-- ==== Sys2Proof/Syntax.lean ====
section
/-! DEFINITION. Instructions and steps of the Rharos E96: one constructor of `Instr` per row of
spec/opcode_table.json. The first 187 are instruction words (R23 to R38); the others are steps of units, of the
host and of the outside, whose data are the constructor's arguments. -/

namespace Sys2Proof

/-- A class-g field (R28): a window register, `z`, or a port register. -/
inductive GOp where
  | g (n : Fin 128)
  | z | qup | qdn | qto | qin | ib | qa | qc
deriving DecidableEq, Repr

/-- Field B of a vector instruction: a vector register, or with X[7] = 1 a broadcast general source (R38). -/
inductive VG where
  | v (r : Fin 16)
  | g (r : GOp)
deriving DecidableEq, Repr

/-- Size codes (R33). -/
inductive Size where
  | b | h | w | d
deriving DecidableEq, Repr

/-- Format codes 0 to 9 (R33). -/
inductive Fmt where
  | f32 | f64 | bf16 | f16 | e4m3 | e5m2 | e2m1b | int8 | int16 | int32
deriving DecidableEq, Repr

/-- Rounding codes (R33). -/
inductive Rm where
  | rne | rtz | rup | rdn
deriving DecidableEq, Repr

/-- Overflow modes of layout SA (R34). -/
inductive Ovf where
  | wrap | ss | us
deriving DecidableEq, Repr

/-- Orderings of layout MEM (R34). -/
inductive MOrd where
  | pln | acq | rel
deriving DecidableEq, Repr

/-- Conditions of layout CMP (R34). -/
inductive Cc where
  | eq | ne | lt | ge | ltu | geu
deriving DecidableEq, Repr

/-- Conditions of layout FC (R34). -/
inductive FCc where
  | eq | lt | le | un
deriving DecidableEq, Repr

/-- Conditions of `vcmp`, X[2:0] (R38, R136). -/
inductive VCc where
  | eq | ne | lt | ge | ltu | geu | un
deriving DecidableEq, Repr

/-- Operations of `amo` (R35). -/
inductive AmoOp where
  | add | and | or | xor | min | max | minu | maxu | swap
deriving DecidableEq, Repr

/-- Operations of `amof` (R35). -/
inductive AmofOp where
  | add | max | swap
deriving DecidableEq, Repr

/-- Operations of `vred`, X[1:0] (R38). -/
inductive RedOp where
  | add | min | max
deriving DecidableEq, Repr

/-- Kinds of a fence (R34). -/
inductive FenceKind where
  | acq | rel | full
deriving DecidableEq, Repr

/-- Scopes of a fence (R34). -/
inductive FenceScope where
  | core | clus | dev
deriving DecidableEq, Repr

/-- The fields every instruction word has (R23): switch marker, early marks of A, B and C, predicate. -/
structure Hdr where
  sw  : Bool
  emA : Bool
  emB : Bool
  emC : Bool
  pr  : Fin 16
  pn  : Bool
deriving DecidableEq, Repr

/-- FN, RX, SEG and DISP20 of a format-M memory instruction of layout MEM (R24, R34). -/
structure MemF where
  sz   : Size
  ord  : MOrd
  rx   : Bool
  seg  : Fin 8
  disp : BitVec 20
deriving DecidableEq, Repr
==
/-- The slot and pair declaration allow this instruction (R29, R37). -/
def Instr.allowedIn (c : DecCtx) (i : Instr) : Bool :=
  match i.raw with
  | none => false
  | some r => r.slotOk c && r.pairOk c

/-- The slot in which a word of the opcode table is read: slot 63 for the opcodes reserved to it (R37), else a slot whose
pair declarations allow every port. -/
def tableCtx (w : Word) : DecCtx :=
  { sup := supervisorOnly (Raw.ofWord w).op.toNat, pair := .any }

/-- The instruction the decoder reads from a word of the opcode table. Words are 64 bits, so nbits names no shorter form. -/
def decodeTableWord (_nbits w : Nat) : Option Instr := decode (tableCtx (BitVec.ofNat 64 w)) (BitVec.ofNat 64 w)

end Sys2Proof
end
==
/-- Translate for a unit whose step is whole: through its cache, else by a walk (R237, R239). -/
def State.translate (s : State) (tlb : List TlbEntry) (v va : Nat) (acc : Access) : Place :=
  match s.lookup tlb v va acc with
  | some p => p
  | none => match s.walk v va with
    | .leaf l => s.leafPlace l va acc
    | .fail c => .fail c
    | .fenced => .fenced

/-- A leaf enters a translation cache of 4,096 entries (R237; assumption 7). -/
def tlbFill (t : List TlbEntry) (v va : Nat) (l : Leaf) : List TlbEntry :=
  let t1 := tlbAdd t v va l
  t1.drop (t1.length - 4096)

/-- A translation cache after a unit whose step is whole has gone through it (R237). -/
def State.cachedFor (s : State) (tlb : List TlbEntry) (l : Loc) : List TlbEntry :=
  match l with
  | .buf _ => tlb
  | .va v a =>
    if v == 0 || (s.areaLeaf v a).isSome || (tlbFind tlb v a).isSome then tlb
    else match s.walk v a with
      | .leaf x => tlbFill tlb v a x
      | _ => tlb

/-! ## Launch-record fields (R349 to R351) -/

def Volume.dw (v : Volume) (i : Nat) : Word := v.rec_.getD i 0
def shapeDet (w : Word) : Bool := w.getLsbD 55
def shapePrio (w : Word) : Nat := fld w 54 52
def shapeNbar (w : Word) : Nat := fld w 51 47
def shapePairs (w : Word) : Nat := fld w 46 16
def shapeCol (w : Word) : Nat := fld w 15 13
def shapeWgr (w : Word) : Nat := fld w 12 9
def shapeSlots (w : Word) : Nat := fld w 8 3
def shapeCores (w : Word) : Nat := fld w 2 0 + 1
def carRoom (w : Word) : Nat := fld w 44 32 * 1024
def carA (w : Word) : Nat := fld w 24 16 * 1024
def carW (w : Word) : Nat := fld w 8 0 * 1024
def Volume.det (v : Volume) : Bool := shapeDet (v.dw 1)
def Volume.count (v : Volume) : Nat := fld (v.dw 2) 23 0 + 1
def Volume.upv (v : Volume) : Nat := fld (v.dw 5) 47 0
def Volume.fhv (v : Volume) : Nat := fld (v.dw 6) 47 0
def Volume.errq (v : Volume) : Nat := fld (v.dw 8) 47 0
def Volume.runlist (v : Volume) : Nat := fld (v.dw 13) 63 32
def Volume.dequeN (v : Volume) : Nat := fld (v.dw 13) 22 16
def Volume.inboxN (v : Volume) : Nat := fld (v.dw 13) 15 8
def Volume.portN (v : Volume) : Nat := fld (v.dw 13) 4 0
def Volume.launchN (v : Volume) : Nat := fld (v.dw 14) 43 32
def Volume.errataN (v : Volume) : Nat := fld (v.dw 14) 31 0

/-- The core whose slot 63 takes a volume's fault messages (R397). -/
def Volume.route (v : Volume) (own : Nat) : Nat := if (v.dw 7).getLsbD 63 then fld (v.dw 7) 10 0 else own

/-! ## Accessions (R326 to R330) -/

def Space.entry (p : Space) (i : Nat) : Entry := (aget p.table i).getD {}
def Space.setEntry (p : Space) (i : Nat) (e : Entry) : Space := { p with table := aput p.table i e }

Work instructions ▸ Report the number of lines in the listing that include the string "register"; give nothing but the number.

Task response ▸ 2